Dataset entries
*** Begin section ***
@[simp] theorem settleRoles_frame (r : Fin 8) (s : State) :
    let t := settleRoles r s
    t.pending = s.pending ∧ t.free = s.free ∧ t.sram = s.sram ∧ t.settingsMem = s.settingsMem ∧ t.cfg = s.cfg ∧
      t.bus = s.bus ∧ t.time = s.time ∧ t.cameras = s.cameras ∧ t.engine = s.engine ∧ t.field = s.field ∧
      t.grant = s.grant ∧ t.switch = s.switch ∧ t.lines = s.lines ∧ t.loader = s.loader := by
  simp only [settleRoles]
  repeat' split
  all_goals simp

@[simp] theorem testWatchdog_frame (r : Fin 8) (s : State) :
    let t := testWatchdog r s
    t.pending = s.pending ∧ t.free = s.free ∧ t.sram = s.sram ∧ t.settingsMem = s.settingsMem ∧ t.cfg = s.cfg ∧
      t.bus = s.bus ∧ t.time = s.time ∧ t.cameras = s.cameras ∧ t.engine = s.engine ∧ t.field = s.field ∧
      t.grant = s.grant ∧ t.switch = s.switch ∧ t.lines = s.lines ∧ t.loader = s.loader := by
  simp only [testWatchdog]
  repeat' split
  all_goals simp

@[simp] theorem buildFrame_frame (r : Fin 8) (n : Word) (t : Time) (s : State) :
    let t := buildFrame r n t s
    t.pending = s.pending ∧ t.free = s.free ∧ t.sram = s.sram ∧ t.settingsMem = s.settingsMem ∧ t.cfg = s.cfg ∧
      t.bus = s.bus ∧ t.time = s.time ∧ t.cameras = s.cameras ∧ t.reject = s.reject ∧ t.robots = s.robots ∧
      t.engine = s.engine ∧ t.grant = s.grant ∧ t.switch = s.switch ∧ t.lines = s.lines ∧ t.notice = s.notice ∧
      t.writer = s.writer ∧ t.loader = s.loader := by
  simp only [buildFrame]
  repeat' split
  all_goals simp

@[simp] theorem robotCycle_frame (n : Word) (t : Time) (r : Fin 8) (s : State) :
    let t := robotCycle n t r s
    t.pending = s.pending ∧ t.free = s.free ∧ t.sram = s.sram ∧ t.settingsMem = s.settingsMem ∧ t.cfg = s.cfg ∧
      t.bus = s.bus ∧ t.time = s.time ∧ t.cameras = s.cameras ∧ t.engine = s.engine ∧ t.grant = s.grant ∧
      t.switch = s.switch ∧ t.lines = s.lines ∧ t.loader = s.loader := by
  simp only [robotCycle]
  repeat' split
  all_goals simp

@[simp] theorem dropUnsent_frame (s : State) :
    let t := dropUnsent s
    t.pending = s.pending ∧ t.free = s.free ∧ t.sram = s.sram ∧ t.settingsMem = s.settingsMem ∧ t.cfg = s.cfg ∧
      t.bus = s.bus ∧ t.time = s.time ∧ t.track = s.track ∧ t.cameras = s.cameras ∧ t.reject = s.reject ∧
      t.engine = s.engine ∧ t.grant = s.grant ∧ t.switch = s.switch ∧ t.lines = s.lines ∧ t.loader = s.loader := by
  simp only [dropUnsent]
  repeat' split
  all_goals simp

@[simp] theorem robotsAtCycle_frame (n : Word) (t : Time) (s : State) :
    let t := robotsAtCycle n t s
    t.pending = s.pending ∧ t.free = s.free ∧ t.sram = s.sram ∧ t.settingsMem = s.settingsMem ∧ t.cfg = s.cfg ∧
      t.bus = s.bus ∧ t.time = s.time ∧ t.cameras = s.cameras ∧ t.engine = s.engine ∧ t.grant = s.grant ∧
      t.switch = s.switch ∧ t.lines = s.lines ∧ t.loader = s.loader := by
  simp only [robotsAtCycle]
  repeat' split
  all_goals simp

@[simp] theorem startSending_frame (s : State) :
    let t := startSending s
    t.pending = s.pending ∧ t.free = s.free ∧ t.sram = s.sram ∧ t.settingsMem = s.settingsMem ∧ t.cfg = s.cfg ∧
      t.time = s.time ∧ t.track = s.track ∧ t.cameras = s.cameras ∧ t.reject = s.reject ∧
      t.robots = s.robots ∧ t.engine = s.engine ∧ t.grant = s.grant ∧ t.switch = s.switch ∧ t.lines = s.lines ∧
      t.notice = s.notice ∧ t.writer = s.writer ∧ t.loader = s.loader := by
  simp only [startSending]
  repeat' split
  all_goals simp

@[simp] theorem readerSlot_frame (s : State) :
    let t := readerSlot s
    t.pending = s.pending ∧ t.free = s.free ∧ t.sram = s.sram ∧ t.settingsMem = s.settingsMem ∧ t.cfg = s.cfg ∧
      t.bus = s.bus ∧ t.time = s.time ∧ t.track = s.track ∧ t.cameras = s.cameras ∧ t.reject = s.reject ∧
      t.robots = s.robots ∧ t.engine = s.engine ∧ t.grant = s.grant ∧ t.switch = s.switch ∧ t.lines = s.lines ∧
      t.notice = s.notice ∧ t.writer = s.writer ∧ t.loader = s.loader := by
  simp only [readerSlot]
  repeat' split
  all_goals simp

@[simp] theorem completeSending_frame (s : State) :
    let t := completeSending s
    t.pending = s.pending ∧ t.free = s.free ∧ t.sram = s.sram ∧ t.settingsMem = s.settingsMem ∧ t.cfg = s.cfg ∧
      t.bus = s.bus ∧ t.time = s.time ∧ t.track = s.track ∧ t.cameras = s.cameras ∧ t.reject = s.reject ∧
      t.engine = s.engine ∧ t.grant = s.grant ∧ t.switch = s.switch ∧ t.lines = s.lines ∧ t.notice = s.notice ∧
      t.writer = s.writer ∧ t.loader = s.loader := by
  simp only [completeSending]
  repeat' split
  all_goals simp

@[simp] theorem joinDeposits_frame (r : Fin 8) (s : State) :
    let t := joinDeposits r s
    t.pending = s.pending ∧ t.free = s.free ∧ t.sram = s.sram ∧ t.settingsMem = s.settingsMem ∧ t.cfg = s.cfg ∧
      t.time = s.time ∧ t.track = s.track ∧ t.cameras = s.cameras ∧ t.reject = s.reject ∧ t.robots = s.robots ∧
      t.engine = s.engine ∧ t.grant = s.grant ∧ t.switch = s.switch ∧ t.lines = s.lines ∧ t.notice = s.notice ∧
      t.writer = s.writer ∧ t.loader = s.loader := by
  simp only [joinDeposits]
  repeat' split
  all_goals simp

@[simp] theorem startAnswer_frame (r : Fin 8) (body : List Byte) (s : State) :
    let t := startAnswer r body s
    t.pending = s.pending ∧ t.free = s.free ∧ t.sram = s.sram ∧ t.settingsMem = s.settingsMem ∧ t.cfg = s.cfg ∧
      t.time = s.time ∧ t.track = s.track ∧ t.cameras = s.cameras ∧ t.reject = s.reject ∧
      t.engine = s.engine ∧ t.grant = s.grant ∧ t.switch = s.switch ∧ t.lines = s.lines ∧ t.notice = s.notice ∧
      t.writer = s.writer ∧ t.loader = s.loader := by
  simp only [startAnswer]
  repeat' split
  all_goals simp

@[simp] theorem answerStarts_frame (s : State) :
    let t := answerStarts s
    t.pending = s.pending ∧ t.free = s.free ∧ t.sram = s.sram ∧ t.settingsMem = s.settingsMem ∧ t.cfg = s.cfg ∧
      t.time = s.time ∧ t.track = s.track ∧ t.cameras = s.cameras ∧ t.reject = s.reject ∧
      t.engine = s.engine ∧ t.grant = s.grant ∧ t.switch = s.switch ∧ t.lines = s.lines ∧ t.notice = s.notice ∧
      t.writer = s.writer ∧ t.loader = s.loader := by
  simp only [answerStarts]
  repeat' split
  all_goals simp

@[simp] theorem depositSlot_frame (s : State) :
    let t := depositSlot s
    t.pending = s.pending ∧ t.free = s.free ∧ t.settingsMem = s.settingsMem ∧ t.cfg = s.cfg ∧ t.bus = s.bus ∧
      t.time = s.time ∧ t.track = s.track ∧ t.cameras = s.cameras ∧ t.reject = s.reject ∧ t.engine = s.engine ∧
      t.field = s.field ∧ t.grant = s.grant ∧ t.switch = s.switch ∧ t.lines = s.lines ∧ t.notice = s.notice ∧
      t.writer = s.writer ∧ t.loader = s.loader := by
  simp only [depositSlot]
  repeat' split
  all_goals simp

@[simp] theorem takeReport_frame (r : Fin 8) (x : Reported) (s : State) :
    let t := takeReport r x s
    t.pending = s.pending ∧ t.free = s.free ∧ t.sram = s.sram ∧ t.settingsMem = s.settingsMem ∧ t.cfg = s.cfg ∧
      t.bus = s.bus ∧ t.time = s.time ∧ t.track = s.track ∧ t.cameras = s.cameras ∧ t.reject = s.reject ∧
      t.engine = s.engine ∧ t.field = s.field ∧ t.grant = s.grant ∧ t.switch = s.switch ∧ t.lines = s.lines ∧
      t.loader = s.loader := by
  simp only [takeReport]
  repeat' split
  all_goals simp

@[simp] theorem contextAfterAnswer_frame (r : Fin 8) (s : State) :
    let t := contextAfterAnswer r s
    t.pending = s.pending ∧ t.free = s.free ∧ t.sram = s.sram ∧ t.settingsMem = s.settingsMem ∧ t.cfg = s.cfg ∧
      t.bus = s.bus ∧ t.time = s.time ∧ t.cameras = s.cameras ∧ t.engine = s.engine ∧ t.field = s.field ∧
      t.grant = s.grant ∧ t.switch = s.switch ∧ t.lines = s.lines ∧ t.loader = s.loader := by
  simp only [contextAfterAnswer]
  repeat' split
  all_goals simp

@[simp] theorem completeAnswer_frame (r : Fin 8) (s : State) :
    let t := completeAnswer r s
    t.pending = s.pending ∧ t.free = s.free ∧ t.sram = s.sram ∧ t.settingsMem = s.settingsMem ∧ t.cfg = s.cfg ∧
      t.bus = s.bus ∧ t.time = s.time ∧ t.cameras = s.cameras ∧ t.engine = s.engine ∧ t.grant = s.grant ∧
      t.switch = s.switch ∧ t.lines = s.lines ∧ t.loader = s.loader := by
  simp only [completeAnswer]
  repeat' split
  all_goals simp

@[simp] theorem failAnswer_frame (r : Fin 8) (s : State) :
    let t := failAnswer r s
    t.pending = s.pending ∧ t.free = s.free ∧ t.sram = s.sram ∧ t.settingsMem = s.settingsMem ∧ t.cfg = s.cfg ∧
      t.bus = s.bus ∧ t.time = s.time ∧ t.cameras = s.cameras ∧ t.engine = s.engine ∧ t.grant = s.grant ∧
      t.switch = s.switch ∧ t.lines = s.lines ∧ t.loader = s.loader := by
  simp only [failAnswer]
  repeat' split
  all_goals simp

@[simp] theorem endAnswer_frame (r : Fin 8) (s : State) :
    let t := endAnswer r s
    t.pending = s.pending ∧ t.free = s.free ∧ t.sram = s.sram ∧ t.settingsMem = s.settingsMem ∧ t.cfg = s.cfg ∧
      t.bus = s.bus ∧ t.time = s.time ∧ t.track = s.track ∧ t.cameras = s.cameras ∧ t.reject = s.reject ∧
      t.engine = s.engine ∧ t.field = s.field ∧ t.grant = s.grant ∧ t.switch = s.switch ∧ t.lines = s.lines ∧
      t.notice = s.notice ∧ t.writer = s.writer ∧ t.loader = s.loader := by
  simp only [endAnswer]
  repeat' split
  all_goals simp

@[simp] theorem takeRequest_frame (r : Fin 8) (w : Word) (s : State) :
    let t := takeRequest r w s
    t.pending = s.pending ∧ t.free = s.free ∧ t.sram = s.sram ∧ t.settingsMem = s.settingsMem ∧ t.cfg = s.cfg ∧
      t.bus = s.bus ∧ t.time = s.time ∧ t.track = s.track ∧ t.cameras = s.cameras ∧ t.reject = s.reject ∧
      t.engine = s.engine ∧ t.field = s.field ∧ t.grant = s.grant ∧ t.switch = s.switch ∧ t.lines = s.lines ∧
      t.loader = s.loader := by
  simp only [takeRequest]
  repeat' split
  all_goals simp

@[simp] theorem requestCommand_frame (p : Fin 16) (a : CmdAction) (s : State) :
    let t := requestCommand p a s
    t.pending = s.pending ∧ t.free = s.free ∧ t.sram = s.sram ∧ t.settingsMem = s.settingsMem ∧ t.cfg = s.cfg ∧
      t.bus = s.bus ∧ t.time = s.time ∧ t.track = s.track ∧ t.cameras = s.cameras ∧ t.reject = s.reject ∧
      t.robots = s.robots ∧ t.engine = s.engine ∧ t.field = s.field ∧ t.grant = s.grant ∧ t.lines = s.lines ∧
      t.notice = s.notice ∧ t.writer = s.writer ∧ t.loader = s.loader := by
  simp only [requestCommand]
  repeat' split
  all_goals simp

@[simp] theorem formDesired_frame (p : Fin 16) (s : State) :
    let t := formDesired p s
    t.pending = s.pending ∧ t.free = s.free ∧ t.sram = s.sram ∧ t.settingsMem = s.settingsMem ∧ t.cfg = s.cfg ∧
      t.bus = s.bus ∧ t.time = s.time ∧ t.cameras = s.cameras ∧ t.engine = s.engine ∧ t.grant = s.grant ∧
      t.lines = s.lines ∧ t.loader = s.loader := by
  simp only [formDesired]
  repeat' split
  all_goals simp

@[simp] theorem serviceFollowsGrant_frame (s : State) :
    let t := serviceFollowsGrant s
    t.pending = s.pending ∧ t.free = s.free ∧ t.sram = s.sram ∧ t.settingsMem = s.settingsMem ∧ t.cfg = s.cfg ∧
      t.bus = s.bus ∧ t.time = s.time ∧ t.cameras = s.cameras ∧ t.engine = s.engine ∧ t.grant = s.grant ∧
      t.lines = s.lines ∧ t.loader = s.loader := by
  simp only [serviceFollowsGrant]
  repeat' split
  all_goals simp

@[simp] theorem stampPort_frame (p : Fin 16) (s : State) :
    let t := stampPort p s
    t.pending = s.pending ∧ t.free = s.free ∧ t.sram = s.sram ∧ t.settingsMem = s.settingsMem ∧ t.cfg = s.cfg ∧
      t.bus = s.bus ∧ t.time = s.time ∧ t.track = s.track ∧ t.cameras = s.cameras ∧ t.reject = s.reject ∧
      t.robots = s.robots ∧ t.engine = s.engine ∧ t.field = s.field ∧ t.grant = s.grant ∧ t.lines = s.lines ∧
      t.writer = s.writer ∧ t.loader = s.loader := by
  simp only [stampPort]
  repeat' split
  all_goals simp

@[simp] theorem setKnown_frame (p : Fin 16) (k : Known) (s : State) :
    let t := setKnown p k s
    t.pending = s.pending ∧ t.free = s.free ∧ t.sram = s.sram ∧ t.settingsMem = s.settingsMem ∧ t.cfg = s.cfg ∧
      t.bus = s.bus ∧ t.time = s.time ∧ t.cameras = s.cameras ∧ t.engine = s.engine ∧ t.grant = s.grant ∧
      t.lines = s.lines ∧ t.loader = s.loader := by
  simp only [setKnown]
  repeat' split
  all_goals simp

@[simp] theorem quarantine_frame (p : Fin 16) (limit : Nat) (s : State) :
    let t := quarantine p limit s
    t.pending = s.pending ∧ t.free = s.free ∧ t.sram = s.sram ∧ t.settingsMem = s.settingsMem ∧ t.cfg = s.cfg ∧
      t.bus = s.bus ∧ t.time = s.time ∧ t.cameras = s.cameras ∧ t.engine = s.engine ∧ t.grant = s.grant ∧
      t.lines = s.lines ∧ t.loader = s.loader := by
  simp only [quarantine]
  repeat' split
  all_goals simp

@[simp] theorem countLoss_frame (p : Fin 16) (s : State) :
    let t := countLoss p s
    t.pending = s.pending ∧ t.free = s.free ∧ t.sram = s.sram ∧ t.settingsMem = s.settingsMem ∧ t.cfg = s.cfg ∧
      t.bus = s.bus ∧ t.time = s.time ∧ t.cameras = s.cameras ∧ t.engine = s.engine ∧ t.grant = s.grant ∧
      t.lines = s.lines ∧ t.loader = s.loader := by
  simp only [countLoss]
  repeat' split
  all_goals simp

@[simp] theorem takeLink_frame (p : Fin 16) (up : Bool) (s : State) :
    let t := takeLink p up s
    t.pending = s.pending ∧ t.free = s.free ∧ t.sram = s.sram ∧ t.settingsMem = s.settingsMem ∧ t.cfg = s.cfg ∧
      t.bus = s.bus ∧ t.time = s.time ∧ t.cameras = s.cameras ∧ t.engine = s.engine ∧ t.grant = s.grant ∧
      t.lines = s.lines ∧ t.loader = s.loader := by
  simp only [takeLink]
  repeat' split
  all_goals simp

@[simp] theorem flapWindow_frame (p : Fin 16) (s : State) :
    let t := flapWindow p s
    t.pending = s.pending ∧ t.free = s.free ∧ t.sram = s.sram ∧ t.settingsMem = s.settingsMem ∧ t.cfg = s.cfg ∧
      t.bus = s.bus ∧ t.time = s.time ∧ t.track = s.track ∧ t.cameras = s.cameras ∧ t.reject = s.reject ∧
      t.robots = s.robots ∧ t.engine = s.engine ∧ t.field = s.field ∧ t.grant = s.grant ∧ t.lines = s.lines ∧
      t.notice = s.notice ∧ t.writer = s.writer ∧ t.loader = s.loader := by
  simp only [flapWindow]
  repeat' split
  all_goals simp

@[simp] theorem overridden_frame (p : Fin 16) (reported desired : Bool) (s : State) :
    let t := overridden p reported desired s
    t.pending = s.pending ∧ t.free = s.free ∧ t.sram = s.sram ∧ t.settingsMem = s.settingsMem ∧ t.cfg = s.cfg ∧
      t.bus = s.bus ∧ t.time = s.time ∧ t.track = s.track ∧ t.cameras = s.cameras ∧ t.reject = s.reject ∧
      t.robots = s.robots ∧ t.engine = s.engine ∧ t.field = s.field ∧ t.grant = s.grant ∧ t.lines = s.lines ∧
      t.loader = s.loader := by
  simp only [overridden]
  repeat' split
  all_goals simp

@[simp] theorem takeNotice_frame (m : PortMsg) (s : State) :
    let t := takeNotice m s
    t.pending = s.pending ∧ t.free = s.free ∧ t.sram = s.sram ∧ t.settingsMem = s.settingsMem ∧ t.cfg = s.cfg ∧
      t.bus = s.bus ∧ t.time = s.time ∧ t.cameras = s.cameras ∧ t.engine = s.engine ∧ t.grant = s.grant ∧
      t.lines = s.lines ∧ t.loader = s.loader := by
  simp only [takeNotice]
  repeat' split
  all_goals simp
*** End section ***
Your task is to list each line of the records with the word "Bool".

TASK RESPONSE
@[simp] theorem takeLink_frame (p : Fin 16) (up : Bool) (s : State) :
@[simp] theorem overridden_frame (p : Fin 16) (reported desired : Bool) (s : State) :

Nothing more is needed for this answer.